:: EXERCISE DIRECTIONS ::
Starting at the line that holds "def escapeVc (vc" and stopping at the line that holds "goes on. -/", restate the records below word for word, with both of those lines included.

(Data items)
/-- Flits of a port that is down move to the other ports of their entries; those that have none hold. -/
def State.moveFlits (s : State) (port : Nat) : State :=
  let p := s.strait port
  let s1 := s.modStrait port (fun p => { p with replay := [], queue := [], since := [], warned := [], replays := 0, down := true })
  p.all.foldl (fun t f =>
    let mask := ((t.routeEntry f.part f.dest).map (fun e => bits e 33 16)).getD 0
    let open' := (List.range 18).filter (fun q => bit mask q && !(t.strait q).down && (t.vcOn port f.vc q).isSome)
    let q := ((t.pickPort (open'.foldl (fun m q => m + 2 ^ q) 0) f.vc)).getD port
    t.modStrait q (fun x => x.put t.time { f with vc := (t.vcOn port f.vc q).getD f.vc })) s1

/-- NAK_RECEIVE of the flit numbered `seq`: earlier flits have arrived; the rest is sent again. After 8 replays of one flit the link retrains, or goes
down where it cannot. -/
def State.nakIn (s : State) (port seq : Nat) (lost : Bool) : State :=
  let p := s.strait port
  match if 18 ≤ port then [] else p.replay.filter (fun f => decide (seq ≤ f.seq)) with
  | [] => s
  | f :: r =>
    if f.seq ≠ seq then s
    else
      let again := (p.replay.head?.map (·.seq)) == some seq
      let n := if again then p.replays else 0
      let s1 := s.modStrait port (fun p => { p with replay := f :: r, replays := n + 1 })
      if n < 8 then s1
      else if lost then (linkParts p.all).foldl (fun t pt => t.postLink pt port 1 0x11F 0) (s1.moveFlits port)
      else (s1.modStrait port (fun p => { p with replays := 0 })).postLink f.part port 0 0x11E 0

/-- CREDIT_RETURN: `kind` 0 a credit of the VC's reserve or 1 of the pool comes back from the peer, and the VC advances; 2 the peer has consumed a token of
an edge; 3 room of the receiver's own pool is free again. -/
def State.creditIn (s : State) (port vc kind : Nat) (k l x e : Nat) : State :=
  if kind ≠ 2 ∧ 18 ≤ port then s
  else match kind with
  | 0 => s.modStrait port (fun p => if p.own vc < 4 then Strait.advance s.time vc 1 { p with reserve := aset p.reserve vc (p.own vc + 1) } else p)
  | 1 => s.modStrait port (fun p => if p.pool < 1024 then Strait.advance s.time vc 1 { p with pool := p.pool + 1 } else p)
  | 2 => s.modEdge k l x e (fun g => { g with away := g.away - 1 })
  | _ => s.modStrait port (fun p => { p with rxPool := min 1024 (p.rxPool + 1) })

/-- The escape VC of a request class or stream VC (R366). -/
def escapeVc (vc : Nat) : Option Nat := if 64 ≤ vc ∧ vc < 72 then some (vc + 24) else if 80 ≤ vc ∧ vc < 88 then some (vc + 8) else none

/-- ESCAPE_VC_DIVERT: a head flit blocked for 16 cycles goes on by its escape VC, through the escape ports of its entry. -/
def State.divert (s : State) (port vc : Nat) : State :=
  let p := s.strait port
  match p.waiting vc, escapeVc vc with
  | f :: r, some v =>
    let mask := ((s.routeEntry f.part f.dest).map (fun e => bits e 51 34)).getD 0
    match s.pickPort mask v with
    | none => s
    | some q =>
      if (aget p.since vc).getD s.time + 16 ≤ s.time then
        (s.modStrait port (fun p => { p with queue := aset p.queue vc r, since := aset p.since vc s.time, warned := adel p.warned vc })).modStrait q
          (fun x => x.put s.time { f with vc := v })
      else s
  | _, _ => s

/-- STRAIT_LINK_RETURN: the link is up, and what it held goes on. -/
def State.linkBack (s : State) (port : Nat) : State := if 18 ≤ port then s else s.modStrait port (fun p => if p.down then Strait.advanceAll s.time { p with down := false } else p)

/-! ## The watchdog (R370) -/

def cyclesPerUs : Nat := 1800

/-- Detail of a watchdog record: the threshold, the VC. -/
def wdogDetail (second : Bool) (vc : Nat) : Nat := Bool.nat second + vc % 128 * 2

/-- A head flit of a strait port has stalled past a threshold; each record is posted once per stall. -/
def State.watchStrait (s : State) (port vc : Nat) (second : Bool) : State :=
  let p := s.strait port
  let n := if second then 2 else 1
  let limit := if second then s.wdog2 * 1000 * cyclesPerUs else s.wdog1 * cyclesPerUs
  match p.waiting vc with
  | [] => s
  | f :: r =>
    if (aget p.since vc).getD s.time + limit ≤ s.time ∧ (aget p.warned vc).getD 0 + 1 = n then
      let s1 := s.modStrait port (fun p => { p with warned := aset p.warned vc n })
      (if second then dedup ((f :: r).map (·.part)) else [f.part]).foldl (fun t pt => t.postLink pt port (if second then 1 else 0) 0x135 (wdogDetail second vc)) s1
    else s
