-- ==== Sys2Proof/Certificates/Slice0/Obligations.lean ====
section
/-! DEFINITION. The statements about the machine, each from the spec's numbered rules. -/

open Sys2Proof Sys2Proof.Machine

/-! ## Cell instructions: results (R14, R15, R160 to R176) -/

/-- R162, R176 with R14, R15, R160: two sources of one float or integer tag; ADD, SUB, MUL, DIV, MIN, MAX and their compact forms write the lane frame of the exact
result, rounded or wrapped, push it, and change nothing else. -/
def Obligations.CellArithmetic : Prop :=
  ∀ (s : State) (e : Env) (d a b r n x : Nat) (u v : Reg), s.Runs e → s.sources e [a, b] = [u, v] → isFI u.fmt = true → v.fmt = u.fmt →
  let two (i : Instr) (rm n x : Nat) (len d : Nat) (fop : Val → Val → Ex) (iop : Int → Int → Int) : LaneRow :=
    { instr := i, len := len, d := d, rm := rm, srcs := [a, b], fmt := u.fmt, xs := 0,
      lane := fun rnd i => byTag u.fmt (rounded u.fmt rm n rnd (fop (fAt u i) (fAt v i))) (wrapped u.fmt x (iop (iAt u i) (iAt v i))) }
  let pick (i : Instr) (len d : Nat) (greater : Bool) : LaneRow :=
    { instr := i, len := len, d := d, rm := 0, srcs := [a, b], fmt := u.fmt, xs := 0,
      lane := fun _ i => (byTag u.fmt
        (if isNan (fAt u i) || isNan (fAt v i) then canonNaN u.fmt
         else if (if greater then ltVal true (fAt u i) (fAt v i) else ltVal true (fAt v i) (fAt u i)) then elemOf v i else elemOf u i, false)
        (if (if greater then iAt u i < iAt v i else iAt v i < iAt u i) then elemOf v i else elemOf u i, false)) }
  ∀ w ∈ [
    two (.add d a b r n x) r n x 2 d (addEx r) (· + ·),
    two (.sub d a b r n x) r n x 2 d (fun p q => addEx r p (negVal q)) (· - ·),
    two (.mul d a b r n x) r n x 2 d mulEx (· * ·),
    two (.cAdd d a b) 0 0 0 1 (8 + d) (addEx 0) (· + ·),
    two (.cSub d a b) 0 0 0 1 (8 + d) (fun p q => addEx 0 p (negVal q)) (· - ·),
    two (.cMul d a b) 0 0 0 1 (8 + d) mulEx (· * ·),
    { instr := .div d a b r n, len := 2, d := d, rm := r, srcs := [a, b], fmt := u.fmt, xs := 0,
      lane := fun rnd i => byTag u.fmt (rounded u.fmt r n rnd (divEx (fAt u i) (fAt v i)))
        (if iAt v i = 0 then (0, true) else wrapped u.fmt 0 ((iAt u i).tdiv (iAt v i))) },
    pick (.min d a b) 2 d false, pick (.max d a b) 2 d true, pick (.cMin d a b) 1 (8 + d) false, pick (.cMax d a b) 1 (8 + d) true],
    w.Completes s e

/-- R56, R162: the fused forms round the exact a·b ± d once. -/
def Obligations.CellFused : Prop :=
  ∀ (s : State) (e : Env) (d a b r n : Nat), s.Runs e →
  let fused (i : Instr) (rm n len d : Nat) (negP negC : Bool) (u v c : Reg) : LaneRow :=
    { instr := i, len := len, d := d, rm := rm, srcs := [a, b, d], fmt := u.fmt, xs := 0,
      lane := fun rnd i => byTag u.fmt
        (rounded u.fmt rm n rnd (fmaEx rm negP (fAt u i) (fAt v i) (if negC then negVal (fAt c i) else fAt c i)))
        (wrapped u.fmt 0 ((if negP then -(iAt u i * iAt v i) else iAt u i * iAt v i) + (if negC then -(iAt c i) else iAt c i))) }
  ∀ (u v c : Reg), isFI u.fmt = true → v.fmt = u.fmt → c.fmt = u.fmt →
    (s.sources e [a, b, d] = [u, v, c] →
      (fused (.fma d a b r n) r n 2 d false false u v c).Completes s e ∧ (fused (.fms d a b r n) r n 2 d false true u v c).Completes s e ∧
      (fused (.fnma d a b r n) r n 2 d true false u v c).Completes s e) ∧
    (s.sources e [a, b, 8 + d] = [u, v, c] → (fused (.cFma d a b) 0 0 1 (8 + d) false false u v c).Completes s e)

:: ANSWER TO THIS PROBLEM ::
def escapeVc (vc : Nat) : Option Nat := if 64 ≤ vc ∧ vc < 72 then some (vc + 24) else if 80 ≤ vc ∧ vc < 88 then some (vc + 8) else none

/-- ESCAPE_VC_DIVERT: a head flit blocked for 16 cycles goes on by its escape VC, through the escape ports of its entry. -/
def State.divert (s : State) (port vc : Nat) : State :=
  let p := s.strait port
  match p.waiting vc, escapeVc vc with
  | f :: r, some v =>
    let mask := ((s.routeEntry f.part f.dest).map (fun e => bits e 51 34)).getD 0
    match s.pickPort mask v with
    | none => s
    | some q =>
      if (aget p.since vc).getD s.time + 16 ≤ s.time then
        (s.modStrait port (fun p => { p with queue := aset p.queue vc r, since := aset p.since vc s.time, warned := adel p.warned vc })).modStrait q
          (fun x => x.put s.time { f with vc := v })
      else s
  | _, _ => s

/-- STRAIT_LINK_RETURN: the link is up, and what it held goes on. -/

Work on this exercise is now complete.